Activity – From the data, copy out every line in which the word "delayStep" appears.

(Data items)
[Start of Attachment]
-- ==== Sys2Proof/Machine/Fetch.lean ====
section
/-! DEFINITION. What the next step runs. The block has no program counter and fetches no program (R19, R51): in IDLE its next
instruction is the host's request, in WC_SEND the frame in TXBUF, in RR_NACK the redelivery request, in a poll state the
frame the transport's answer brings. A step that runs no instruction (a delay, a poll that is not ready, a response taken,
a wait, a reset, a host access to OUT, bytes that are no instruction) is settled here. -/

namespace Sys2Proof.Machine

open Sys2Proof

/-- What a step comes to. -/
inductive Fetched where
  /-- The step is `exec i s`. -/
  | run (i : Instr) (s : State)
  /-- The step goes to `s`, running no instruction. -/
  | settled (s : State)
  /-- The step faults. -/
  | fault (f : Fault)
deriving DecidableEq, Repr

/-- IDLE: the host's next request is accepted; a reserved one is refused with REQUEST_ERROR; with none presented the block
waits (R20, R55, R94). -/
def fetchRequest (s : State) : Fetched :=
  match s.requests with
  | [] => .settled s
  | r :: rest =>
    let s1 := { s with requests := rest, draws := s.draws + missingData r }
    match decodeHost (requestBytes s.draws r) with
    | .ok i _ => .run i s1
    | .error _ => .settled (refuseReserved s1 (r.desc.extractLsb' 0 8))

/-- WC_SEND: exactly the bytes `TXBUF[0..TXLEN-1]` go out (R28, R84). -/
def fetchSend (s : State) : Fetched :=
  match decodeWire (txFrame s) with
  | .ok (.dataH2D len lcs tail) _ => .run (.dataH2D len lcs tail) s
  | _ => .settled (sendFrame s (txFrame s))

/-- A poll state: one BusRead. A ready answer's status byte goes to RXBUF[0] and the frame behind it is the instruction;
bytes that are no frame of the table are received all the same; a poll that is not ready leaves nothing (R80, R81, R83, R89). -/
def fetchPoll (s : State) : Fetched :=
  let a := nextAnswer s
  let n := readSize s
  let s1 := busRead s n
  if ready s.params.readyMask n a then
    let s2 := latchRx s1 [byteAt a.bytes 0]
    let f := (a.bytes.take n).drop 1
    match decodeWire f with
    | .ok i _ => .run i s2
    | .error _ => .settled (receiveFrame s2 f)
  else .settled (notReady s1)

/-- The block's own move in each state (R20, R89). -/
def blockMove (s : State) : Fetched :=
  match s.st with
  | .idle => fetchRequest s
  | .wcSend => fetchSend s
  | .wcAckPoll => fetchPoll s
  | .wcAckDelay => .settled (delayStep s)
  | .rrLenPoll => fetchPoll s
  | .rrLenDelay => .settled (delayStep s)
  | .rrNack => .run .nackFrame s
  | .rrDataPoll => fetchPoll s
  | .rrDataDelay => .settled (delayStep s)
  | .respond => .settled (takeResponse s)
  | .unused _ => .fault .badState

/-- Who moves: the schedule's head, and the block once the schedule is used up; a `never` is not used up (R20, R118, R131). -/
def nextMove (s : State) : Fetched :=
  match s.schedule with
  | [] => blockMove s
  | .block :: rest => blockMove { s with schedule := rest }
  | .wait :: rest => .settled { s with schedule := rest }
  | .never :: _ => .settled s
  | .reset :: rest => .settled (takeReset { s with schedule := rest })
  | .hostWritesOut i v :: rest => .settled (hostWriteOut { s with schedule := rest } i.val v)

/-- What a step comes to: F_BAD_STATE while ST holds 0xA to 0xF, whoever would move, since a run has no meaning from there on
(R21, R110, U15); otherwise the next move. -/
def fetch (s : State) : Fetched :=
  match s.st with
  | .unused _ => .fault .badState
  | _ => nextMove s

/-! ### Placing an instruction where the next step fetches it -/

/-- The block is IDLE and the host presents the request next. -/
def placeRequest (s : State) (q : Descriptor) (data : List Byte) : State :=
  { s with st := .idle, requests := ⟨q, data⟩ :: s.requests }

/-- The block is in WC_SEND with the frame in TXBUF. -/
def placeSend (s : State) (f : List Byte) : State := { latchTx s f with st := .wcSend }

/-- The block is in the given poll state and the transport's next answer is ready and brings the frame. -/
def placeAnswer (s : State) (st : St) (f : List Byte) : State :=
  { s with st := st, answers := ⟨true, s.params.readyMask :: f⟩ :: s.answers }

/-- The instruction's bytes are placed where the block meets that instruction: a host operation on the host port, DATA_H2D in
TXBUF, NACK in RR_NACK, ACK in the ack poll, DATA_D2H in the data poll with LEN_D its own length. -/
def placeInstr (s : State) (q : Descriptor) : Instr → State
  | .beginOp => placeRequest s q []
  | .wakeup => placeRequest s q []
  | .writeCommand header body => placeRequest s q (header ++ body)
  | .readResponse _ _ => placeRequest s q []
  | .ackFrame => placeAnswer s .wcAckPoll (encode .ackFrame)
  | .nackFrame => { s with st := .rrNack }
  | .dataH2D len lcs tail => placeSend s (encode (.dataH2D len lcs tail))
  | .dataD2H len lcs tail => placeAnswer { s with lenD := len } .rrDataPoll (encode (.dataD2H len lcs tail))

end Sys2Proof.Machine
end

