/-- R118, R119: the reset event from any named state leaves the block IDLE with LAST_CMD_VALID = 0, delivers no STATUS, and leaves the
parameters, what was put out and (the model's choice, log entry 14) the waiting requests as they were. OUT stays, but holds a
free byte at every index when a READ_RESPONSE was in flight, which here it is until its response is taken (the model's choice,
log entry 11). In an unused state the step is F_BAD_STATE instead, R110. -/
def Obligations.ResetEventAbandonsTheOperation : Prop :=
  ∀ (s : State) (rest : List Move), isNamed s.st = true → s.schedule = .reset :: rest →
    ∃ t, step s = .next t ∧ t.st = .idle ∧ t.lastCmdValid = false ∧ t.responses = s.responses ∧
      t.requests = s.requests ∧ t.traffic = s.traffic ∧ t.params = s.params ∧ t.schedule = rest ∧ t.txLen.toNat ≤ 262 ∧
      (readRunning s = false → t.out = s.out) ∧
      (readRunning s = true → ∀ k < 255, outRead t.out k = some (Config.freeByte (s.draws + k)))

/-- R32, R118: what the spec gives for the state after reset. -/
def Obligations.ResetStateIsIdleWithoutCommand : Prop :=
  State.reset.st = .idle ∧ State.reset.lastCmdValid = false ∧ State.reset.txBuf.length = 262 ∧
    State.reset.rxBuf.length = 263

/-- R50: a host write to OUT while a READ_RESPONSE runs, at any index (the model's choice, log entry 10), leaves OUT unspecified:
every index holds a free byte, what that operation then stores are free bytes, and a host read meanwhile sees a free byte. Where none runs and no READ_RESPONSE waits in RESPOND
for its response to be taken (the model's later point, log entry 11), a write writes its byte and a read sees what OUT holds.
In an unused state the step is F_BAD_STATE instead, R110. -/
def Obligations.HostWriteDuringReadSpoilsOut : Prop :=
  ∀ (s : State) (i : Fin 255) (v : Byte) (rest : List Move), isNamed s.st = true →
    s.schedule = .hostWritesOut i v :: rest →
    ∃ t, step s = .next t ∧ t.st = s.st ∧
      (inRead s.st = true → (∀ k < 255, outRead t.out k = some (Config.freeByte (s.draws + k))) ∧
        ∀ p k, k < p.length → outRead (outStore t p).out k = some (Config.freeByte (t.draws + k))) ∧
      (inRead s.st = true → ∀ n k, hostReadOut s n k = some (Config.freeOutRead n k)) ∧
      (readRunning s = false → outRead t.out i.val = some v ∧ (∀ k, k ≠ i.val → outRead t.out k = outRead s.out k) ∧
        ∀ n k, hostReadOut t n k = outRead t.out k)

/-! ### Invariants -/

/-- R19, R21, R22, R25, R27, R28, R29, R37, R104: every step keeps the invariant, from every state that meets it. -/
def Obligations.StepKeepsTheInvariant : Prop :=
  ∀ s t : State, Inv s → step s = .next t → Inv t

/-- The state after reset meets the invariant (the parameters at R8's defaults). -/
def Obligations.ResetMeetsTheInvariant : Prop := Inv State.reset

/-- R16, R32, U2, U3: two states that differ only in registers the spec calls dead take the same step, and differ again only
so: no response, no transaction and no byte of OUT ever depends on them. -/
def Obligations.DeadRegistersNeverMatter : Prop :=
  ∀ s t s' : State, SameLive s t → step s = .next s' → ∃ t', step t = .next t' ∧ SameLive s' t'

/-! ### Runs -/

/-- R91: a poll phase with limit M whose M polls all fail ends in TIMEOUT after exactly M BusReads and M Delays; one whose poll k is
the first that is ready takes that answer after k BusReads and k - 1 Delays. That M is at most 65535, which the 16-bit ATTEMPT
can reach, is the model's inference, log entry 3. -/
def Obligations.PollPhaseIsBounded : Prop :=
  ∀ s : State, isPoll s.st = true → s.schedule = [] → s.attempt = 0 → pollLimit s ≠ 0 → pollLimit s ≤ 65535 →
    (nextNotReady s.params.readyMask (readSize s) (pollLimit s) s.answers = true →
      stepN (2 * pollLimit s) s = some { s with
        st := .respond, status := BitVec.ofInt 16 (-2), attempt := BitVec.ofNat 16 (pollLimit s),
        answers := s.answers.drop (pollLimit s),
        traffic := failedPolls s.params (readSize s) (pollLimit s) ++ s.traffic }) ∧
    (∀ (k : Nat) (a : Answer), k < pollLimit s →
      nextNotReady s.params.readyMask (readSize s) k s.answers = true → s.answers[k]? = some a →
      ready s.params.readyMask (readSize s) a = true →
      stepN (2 * k + 1) s = some (checkAnswer { s with
        attempt := BitVec.ofNat 16 k, answers := s.answers.drop (k + 1),
        traffic := .busRead s.params.devAddr (readSize s) :: (failedPolls s.params (readSize s) k ++ s.traffic),
        rxBuf := overlay (a.bytes.take (readSize s)) s.rxBuf } (a.bytes.take (readSize s))))

/-- R92: with TMO = 0 the response waits poll for as long as no answer is ready, any number of times, ATTEMPT unchanged, and
take the first ready answer; so they do when waits of any number stand between the block's moves. -/
def Obligations.ZeroTimeoutWaitsWithoutLimit : Prop :=
  ∀ (s : State) (k : Nat), s.st = .rrLenPoll ∨ s.st = .rrDataPoll → s.tmo = 0 →
    nextNotReady s.params.readyMask (readSize s) k s.answers = true →
    let waited := { s with
      answers := s.answers.drop k, traffic := failedPolls s.params (readSize s) k ++ s.traffic }
    let taken := fun a : Answer => checkAnswer { s with
        answers := s.answers.drop (k + 1),
        traffic := .busRead s.params.devAddr (readSize s) :: (failedPolls s.params (readSize s) k ++ s.traffic),
        rxBuf := overlay (a.bytes.take (readSize s)) s.rxBuf } (a.bytes.take (readSize s))
    (s.schedule = [] → stepN (2 * k) s = some waited ∧
      ∀ a : Answer, s.answers[k]? = some a → ready s.params.readyMask (readSize s) a = true →
        stepN (2 * k + 1) s = some (taken a)) ∧
    ∀ moves rest : List Move, s.schedule = moves ++ rest → onlyBlockAndWait moves = true →
      (moves.count .block = 2 * k → stepN moves.length s = some { waited with schedule := rest }) ∧
      ∀ a : Answer, s.answers[k]? = some a → ready s.params.readyMask (readSize s) a = true →
        moves.count .block = 2 * k + 1 → stepN moves.length s = some { taken a with schedule := rest }

/-- R81, R84, R85, R89, R99: WRITE_COMMAND stepped by the step table from WC_SEND ends in the very state in which SEND and WAIT_ACK
end, whatever the transport answers. -/
def Obligations.WriteCommandStepsFollowThePhases : Prop :=
  ∀ (fuel : Nat) (s t : State), s.st = .wcSend → s.schedule = [] → writeCommandPhases fuel s = some t →
    ∃ k, stepN k s = some t

/-- R81, R86, R87, R88, R89, R100: READ_RESPONSE stepped by the step table from RR_LEN_POLL ends in the very state in which
WAIT_LENGTH, REDELIVER and WAIT_DATA end, whatever the transport answers. -/
def Obligations.ReadResponseStepsFollowThePhases : Prop :=
  ∀ (fuel : Nat) (s t : State), s.st = .rrLenPoll → s.attempt = 0 → s.schedule = [] →
    readResponsePhases fuel s = some t → ∃ k, stepN k s = some t

/-- R90, R99, R100, R114: with a peer that answers each poll at once, a WRITE_COMMAND and a READ_RESPONSE run whole: STATUS 0 and then the
payload's length, the payload in OUT, and exactly five transactions on the transport. -/
def Obligations.WholeExchangeDeliversThePayload : Prop :=
  ∀ (s : State) (header body payload : List Byte) (cap : Byte) (tmo : Half) (sb : Byte) (a b : Answer),
    s.st = .idle → s.schedule = [] → 1 ≤ header.length → header.length + body.length ≤ 254 →
    payload.length ≤ 253 → payload.length ≤ cap.toNat → statusReady s.params.readyMask sb = true →
    s.requests = [requestOf (.writeCommand header body), requestOf (.readResponse cap tmo)] →
    let f := frameBuild 0xD5 (expectedCode (byteAt header 0) :: payload)
    s.answers = [a, ⟨true, sb :: ackBytes⟩, ⟨true, sb :: f.take 6⟩, b, ⟨true, sb :: f⟩] →
    ∃ t, stepN 9 s = some t ∧ t.st = .idle ∧ t.lastCmd = byteAt header 0 ∧
      t.responses = BitVec.ofNat 16 payload.length :: 0 :: s.responses ∧
      (∀ j < payload.length, outRead t.out j = some (byteAt payload j)) ∧
      (∀ j, payload.length ≤ j → outRead t.out j = outRead s.out j) ∧
      t.traffic = .busRead s.params.devAddr (payload.length + 10) :: .busWrite s.params.devAddr s.params.nack ::
        .busRead s.params.devAddr 7 :: .busRead s.params.devAddr 7 ::
        .busWrite s.params.devAddr (encodeFrame header body) :: s.traffic

/-- R102: READ_RESPONSE after WRITE_COMMAND X validates against (X + 1) mod 256, and after WRITE_COMMAND X and then WRITE_COMMAND Y
against (Y + 1) mod 256: a response with that code is accepted, and one with any other code, (X + 1) mod 256 in the second
case among them unless X = Y, is INVALID_FRAME with OUT untouched. -/
def Obligations.ResponseAnswersTheLatestCommand : Prop :=
  ∀ (s : State) (headerX bodyX headerY bodyY payload : List Byte) (code cap : Byte) (tmo : Half) (sb : Byte)
    (a b c : Answer),
    s.st = .idle → s.schedule = [] → 1 ≤ headerX.length → headerX.length + bodyX.length ≤ 254 →
    1 ≤ headerY.length → headerY.length + bodyY.length ≤ 254 → payload.length ≤ 253 → payload.length ≤ cap.toNat →
    statusReady s.params.readyMask sb = true →
    let f := frameBuild 0xD5 (code :: payload)
    (s.requests = [requestOf (.writeCommand headerX bodyX), requestOf (.readResponse cap tmo)] →
      s.answers = [a, ⟨true, sb :: ackBytes⟩, ⟨true, sb :: f.take 6⟩, c, ⟨true, sb :: f⟩] →
      ∃ t, stepN 9 s = some t ∧ t.st = .idle ∧ t.lastCmd = byteAt headerX 0 ∧
        (code = byteAt headerX 0 + 1 → t.responses = BitVec.ofNat 16 payload.length :: 0 :: s.responses ∧
          ∀ j < payload.length, outRead t.out j = some (byteAt payload j)) ∧
        (code ≠ byteAt headerX 0 + 1 → t.responses = BitVec.ofInt 16 (-3) :: 0 :: s.responses ∧ t.out = s.out)) ∧
    (s.requests = [requestOf (.writeCommand headerX bodyX), requestOf (.writeCommand headerY bodyY),
        requestOf (.readResponse cap tmo)] →
      s.answers =
        [a, ⟨true, sb :: ackBytes⟩, b, ⟨true, sb :: ackBytes⟩, ⟨true, sb :: f.take 6⟩, c, ⟨true, sb :: f⟩] →
      ∃ t, stepN 13 s = some t ∧ t.st = .idle ∧ t.lastCmd = byteAt headerY 0 ∧
        (code = byteAt headerY 0 + 1 → t.responses = BitVec.ofNat 16 payload.length :: 0 :: 0 :: s.responses ∧
          ∀ j < payload.length, outRead t.out j = some (byteAt payload j)) ∧
        (code ≠ byteAt headerY 0 + 1 → t.responses = BitVec.ofInt 16 (-3) :: 0 :: 0 :: s.responses ∧ t.out = s.out))

/-! ### Who moves -/

/-- R20, R131: a scheduled move of the block is its own move: it answers what a step with the schedule used up answers, with the
rest of the schedule kept. (That a schedule in State says who moves is the model's choice, log entry 9.) -/
def Obligations.ScheduledBlockMoveIsTheFreeMove : Prop :=
  ∀ (s : State) (rest : List Move), s.schedule = .block :: rest →
    (∀ t, step { s with schedule := [] } = .next t → step s = .next { t with schedule := rest }) ∧
    ∀ f, step { s with schedule := [] } = .fault f → step s = .fault f

/-- R20, R92, R131: in a named state waits change nothing but the schedule, however many they are. (A wait as a move of its own
is the model's choice, log entry 9. In an unused state every step is F_BAD_STATE, R110.) -/
def Obligations.WaitsChangeOnlyTheSchedule : Prop :=
  ∀ (n : Nat) (s : State) (rest : List Move), isNamed s.st = true → s.schedule = List.replicate n .wait ++ rest →
    stepN n s = some { s with schedule := rest }

/-- R79, R131: a request that is never answered leaves a block in a named state in that state for ever, after any number of
waits and whatever the schedule lists after. (The form of it, a move that is never used up, is the model's choice, log entry 9.
In an unused state every step is F_BAD_STATE, R110.) -/
def Obligations.UnansweredRequestIsStuck : Prop :=
  ∀ (n k : Nat) (s : State) (rest : List Move), isNamed s.st = true →
    s.schedule = List.replicate n .wait ++ .never :: rest →
    stepN (n + k) s = some { s with schedule := .never :: rest }

/-- R20, R92: reset apart, a state is left only by the block's own move, IDLE only by accepting a request, and with TMO = 0 a
response wait only by a ready answer of its poll. -/
def Obligations.StatesAreLeftOnlyByTheirAnswer : Prop :=
  ∀ s t : State, step s = .next t → s.schedule.head? ≠ some .reset →
    (t.st ≠ s.st → blockMoves s = true) ∧
    (s.st = .idle → t.st ≠ .idle → ∃ r, s.requests = r :: t.requests) ∧
    (inResponseWait s.st = true → s.tmo = 0 →
      t.st = pollOf s.st ∨ t.st = delayOf s.st ∨
      (isPoll s.st = true ∧ blockMoves s = true ∧ ready s.params.readyMask (readSize s) (nextAnswer s) = true))
end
[End of Attachment]
Answer to this task –
  | .wcAckDelay => .settled (delayStep s)
  | .rrLenDelay => .settled (delayStep s)
  | .rrDataDelay => .settled (delayStep s)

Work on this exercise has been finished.